Entries taken from a collection
##########
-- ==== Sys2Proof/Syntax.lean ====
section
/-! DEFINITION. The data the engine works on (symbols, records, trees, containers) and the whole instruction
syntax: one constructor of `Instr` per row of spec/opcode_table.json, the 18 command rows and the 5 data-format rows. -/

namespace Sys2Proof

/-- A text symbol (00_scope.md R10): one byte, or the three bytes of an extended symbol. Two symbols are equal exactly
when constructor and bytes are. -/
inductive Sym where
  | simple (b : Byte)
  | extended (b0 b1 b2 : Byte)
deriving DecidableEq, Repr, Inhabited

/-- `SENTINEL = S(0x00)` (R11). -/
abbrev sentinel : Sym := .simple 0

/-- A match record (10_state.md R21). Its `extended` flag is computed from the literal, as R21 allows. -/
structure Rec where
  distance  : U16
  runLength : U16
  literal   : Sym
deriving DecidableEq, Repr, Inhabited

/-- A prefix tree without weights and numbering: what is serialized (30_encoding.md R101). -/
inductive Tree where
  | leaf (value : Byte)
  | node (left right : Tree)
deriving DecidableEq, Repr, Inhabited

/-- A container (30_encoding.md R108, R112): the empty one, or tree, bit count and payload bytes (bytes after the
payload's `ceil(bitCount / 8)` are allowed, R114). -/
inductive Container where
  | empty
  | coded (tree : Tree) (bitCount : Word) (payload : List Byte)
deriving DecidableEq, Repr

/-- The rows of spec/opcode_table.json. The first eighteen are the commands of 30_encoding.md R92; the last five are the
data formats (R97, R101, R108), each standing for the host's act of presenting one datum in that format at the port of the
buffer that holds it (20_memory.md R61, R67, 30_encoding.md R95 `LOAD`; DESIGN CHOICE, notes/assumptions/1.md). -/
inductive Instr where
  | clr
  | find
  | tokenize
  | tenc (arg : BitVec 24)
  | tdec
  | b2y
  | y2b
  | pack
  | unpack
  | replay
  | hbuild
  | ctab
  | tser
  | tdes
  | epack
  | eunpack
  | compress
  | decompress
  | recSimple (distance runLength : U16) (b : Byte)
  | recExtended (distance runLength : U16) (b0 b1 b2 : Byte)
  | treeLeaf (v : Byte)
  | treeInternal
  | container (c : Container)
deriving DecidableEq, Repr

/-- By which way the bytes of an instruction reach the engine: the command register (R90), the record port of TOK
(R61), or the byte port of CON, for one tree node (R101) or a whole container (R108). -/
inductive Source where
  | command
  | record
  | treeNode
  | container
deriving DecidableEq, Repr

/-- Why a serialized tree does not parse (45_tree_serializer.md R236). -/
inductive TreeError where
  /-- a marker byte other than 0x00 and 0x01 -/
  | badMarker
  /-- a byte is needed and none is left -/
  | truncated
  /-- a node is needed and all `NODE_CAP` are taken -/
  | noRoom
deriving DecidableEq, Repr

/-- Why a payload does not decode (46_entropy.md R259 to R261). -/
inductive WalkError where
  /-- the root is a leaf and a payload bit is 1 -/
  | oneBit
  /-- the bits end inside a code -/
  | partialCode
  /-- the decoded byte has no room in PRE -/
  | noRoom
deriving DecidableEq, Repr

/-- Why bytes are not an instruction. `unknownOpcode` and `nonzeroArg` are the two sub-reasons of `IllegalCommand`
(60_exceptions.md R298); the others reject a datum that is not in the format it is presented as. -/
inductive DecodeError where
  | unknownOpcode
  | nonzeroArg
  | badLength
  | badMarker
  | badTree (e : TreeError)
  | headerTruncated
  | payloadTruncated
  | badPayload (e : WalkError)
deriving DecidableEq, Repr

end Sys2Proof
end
##########
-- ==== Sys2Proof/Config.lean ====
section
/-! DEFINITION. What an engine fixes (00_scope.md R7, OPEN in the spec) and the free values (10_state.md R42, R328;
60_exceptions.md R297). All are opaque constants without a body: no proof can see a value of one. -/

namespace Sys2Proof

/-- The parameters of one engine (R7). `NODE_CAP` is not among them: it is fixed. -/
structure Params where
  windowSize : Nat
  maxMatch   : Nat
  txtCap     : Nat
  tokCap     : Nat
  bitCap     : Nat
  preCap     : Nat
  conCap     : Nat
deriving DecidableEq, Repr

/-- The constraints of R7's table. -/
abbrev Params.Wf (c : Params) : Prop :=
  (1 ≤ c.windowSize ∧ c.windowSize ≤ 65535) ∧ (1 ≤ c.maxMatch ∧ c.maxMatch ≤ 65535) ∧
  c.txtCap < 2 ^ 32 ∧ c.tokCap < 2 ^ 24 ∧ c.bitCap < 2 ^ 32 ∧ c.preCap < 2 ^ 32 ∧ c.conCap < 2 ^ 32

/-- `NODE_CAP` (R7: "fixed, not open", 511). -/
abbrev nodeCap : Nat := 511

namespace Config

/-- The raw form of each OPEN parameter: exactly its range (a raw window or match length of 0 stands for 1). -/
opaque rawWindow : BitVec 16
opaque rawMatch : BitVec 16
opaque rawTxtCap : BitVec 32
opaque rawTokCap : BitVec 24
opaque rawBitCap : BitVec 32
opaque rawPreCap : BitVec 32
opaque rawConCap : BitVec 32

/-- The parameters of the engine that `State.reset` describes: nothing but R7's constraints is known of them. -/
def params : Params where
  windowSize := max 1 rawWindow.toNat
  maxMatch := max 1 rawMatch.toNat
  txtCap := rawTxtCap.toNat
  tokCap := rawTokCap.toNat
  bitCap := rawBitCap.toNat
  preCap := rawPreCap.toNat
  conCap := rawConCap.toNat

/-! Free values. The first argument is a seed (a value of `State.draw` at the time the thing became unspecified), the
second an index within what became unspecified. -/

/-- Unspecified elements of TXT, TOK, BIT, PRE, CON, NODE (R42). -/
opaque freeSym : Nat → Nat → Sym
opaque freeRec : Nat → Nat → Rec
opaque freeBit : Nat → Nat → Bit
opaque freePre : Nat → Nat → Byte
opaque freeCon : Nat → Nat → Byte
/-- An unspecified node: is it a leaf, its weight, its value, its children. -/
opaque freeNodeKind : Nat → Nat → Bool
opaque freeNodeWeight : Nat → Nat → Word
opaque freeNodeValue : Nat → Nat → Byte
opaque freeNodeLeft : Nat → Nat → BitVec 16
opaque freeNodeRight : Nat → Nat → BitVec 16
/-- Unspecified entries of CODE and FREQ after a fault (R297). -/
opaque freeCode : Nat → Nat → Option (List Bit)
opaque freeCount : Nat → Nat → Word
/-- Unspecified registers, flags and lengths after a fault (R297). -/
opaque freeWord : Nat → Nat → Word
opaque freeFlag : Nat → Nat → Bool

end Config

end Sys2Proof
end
##########
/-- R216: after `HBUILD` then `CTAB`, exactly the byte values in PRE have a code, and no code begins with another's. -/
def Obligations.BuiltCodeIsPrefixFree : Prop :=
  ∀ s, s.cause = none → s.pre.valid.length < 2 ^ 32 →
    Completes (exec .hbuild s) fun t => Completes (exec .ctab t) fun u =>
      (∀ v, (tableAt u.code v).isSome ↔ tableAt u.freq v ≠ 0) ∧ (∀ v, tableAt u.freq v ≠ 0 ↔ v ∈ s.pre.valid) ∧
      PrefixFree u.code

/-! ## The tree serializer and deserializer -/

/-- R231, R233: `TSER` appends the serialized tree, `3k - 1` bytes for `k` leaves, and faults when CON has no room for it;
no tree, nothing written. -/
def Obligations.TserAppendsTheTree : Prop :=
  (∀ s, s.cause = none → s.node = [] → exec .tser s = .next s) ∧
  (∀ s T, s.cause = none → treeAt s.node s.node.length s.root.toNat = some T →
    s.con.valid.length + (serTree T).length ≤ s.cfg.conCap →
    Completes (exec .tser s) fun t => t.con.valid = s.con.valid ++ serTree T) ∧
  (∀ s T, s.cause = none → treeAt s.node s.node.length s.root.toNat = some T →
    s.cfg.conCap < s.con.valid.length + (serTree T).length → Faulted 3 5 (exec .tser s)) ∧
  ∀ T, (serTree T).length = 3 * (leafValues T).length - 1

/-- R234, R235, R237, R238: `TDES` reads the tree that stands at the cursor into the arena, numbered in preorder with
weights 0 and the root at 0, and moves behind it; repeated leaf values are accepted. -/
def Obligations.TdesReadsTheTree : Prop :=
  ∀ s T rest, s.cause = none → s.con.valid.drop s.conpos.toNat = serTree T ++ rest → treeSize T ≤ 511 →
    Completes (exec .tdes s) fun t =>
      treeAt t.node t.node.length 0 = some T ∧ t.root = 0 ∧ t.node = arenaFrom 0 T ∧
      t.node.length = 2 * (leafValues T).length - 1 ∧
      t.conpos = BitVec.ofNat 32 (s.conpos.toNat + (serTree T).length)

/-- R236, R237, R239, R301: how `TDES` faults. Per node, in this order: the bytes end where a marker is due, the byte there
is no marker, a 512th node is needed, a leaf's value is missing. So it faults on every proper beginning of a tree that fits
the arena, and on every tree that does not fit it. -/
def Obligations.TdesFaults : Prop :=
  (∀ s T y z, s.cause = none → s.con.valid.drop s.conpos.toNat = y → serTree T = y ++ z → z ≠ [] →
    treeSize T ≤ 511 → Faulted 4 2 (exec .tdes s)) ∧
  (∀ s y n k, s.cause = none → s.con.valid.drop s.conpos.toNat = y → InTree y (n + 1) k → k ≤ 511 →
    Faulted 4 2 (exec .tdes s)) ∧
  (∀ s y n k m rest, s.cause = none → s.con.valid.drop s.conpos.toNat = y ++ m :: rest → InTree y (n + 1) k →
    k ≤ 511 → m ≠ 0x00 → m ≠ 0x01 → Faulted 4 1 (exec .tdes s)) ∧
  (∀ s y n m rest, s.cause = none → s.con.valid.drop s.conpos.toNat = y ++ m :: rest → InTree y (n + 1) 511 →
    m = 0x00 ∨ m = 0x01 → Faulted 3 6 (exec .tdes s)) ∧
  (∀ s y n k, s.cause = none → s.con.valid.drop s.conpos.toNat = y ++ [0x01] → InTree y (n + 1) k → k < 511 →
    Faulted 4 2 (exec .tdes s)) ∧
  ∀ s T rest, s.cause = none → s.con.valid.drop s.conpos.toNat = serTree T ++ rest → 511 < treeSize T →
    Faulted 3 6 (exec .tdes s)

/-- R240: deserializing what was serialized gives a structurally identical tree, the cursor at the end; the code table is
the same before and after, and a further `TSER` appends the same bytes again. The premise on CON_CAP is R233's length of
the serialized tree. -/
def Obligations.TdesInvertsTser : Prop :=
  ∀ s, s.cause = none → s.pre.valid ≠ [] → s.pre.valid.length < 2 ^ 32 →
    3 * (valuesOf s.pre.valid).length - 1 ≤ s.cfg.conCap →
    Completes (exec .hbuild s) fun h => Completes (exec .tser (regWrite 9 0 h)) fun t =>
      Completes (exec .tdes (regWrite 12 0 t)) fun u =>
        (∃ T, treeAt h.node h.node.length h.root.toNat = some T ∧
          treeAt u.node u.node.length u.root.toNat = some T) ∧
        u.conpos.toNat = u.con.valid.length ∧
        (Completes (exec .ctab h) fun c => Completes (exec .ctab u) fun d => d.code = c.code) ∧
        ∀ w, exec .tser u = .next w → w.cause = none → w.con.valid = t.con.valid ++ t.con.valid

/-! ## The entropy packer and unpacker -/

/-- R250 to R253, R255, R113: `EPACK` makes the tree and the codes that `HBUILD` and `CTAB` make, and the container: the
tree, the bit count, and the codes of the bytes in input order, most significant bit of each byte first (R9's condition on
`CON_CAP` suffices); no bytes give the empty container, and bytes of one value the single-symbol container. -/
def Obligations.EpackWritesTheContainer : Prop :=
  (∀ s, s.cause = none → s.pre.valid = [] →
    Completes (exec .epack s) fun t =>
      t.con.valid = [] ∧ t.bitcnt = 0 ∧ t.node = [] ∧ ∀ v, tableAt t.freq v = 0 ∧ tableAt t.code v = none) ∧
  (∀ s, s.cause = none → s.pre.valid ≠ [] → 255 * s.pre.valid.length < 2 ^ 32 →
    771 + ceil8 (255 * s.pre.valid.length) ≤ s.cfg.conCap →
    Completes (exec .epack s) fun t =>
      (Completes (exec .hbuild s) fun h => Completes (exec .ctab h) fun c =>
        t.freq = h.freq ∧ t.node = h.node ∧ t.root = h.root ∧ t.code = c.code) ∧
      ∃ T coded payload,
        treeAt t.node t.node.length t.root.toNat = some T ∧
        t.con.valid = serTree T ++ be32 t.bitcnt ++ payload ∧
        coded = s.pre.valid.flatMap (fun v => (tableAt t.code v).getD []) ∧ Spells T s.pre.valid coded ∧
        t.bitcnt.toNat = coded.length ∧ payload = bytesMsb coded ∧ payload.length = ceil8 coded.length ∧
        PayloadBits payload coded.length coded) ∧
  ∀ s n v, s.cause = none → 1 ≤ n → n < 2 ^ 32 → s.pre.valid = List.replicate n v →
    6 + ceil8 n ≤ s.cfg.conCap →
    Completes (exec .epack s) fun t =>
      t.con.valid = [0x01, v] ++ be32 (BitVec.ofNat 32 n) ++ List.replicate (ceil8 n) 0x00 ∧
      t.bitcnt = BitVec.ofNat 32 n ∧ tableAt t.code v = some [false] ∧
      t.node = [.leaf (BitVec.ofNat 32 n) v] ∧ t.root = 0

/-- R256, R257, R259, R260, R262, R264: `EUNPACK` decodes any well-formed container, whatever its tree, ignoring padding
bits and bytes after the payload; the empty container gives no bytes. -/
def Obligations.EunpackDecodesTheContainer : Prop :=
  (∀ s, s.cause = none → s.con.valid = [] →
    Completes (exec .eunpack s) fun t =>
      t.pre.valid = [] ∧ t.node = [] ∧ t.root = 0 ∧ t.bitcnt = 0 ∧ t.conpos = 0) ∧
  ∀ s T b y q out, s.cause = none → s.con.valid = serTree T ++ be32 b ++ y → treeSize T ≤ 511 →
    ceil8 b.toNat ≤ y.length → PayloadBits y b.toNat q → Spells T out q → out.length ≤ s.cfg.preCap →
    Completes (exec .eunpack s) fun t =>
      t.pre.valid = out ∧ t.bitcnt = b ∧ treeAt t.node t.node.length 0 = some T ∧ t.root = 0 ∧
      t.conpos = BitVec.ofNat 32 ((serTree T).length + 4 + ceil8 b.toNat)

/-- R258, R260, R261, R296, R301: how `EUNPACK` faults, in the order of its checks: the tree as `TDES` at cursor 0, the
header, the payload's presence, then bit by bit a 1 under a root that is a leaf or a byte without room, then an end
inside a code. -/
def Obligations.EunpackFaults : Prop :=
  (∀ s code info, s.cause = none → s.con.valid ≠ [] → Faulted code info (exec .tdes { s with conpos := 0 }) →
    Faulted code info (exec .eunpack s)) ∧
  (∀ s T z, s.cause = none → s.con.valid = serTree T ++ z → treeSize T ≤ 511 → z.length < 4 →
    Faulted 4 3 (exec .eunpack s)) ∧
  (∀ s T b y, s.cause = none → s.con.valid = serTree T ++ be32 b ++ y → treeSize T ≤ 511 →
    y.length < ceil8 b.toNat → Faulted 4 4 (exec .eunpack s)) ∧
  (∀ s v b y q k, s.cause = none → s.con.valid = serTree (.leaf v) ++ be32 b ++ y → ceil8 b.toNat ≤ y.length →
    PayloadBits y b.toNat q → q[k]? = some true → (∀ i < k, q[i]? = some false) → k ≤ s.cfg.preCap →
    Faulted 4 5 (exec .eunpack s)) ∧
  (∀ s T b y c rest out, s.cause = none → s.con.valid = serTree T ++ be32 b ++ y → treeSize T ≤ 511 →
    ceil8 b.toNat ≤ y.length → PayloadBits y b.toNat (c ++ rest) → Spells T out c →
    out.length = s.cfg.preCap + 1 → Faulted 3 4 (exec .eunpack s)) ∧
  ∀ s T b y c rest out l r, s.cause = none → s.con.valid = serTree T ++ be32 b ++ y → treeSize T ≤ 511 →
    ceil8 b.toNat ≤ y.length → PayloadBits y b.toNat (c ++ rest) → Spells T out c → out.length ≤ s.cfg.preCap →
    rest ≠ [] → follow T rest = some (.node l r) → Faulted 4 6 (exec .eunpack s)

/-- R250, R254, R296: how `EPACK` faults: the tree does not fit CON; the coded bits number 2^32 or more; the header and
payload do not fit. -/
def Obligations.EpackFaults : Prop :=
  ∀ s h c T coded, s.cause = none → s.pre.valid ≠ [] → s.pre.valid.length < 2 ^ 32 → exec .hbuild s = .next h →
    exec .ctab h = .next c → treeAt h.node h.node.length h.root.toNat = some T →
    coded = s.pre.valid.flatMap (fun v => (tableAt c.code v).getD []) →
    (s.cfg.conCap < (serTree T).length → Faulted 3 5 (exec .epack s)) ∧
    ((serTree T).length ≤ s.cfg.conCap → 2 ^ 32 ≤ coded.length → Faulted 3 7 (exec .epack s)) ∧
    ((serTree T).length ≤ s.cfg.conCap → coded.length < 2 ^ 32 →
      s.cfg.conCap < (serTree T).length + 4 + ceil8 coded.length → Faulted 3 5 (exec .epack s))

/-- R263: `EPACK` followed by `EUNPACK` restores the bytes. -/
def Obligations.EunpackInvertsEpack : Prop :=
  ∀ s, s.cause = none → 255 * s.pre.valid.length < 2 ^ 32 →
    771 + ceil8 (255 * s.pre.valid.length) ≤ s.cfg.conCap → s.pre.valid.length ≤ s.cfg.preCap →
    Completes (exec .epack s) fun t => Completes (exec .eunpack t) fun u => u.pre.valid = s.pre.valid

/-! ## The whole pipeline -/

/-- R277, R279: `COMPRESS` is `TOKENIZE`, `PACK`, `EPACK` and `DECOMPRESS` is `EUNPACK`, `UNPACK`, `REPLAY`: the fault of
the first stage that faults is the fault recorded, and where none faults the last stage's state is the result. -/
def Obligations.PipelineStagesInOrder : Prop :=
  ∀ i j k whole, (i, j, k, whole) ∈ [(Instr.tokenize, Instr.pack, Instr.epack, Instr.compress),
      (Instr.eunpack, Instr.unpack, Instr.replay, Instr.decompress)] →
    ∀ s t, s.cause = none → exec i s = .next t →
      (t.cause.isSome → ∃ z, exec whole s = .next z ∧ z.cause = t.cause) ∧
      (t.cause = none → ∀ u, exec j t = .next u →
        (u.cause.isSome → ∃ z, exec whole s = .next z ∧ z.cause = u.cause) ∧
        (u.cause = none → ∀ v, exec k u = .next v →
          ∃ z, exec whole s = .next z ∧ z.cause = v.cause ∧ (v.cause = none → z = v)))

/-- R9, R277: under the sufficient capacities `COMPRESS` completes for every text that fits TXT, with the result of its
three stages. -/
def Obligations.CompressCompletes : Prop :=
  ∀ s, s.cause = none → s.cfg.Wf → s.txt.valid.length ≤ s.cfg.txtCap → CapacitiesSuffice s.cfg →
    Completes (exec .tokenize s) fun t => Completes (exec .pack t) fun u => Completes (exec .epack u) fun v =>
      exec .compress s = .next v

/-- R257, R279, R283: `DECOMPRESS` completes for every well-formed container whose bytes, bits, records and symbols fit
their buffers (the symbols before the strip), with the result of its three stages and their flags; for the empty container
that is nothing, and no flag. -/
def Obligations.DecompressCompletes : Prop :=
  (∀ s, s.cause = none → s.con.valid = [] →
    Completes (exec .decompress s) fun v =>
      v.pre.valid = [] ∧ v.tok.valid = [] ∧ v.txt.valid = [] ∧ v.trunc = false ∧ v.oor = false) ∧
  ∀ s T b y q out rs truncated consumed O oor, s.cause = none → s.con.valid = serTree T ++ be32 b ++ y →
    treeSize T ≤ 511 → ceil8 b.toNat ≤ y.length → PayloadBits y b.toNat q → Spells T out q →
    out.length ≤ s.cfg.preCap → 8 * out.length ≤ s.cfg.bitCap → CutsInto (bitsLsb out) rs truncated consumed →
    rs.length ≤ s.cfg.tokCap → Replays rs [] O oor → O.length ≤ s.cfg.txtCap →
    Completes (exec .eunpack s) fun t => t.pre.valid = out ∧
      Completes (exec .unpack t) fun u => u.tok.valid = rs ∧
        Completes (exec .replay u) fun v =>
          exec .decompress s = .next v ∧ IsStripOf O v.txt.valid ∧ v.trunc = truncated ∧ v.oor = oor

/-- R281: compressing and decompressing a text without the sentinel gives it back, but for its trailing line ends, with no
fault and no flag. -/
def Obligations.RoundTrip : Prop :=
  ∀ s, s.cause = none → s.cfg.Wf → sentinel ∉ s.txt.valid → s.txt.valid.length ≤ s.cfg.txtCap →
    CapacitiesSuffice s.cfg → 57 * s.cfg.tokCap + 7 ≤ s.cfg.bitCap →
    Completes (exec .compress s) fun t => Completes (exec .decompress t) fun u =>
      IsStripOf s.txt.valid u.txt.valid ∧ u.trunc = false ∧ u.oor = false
##########
*Task to complete*:
Using the entries above, output exactly the lines between the line holding "(s.cfg.conCap < (serTree" and the line holding "s.pre.valid.length ≤ s.cfg.preCap →", end lines included, and nothing more.

*Answer below*:
    (s.cfg.conCap < (serTree T).length → Faulted 3 5 (exec .epack s)) ∧
    ((serTree T).length ≤ s.cfg.conCap → 2 ^ 32 ≤ coded.length → Faulted 3 7 (exec .epack s)) ∧
    ((serTree T).length ≤ s.cfg.conCap → coded.length < 2 ^ 32 →
      s.cfg.conCap < (serTree T).length + 4 + ceil8 coded.length → Faulted 3 5 (exec .epack s))

/-- R263: `EPACK` followed by `EUNPACK` restores the bytes. -/
def Obligations.EunpackInvertsEpack : Prop :=
  ∀ s, s.cause = none → 255 * s.pre.valid.length < 2 ^ 32 →
    771 + ceil8 (255 * s.pre.valid.length) ≤ s.cfg.conCap → s.pre.valid.length ≤ s.cfg.preCap →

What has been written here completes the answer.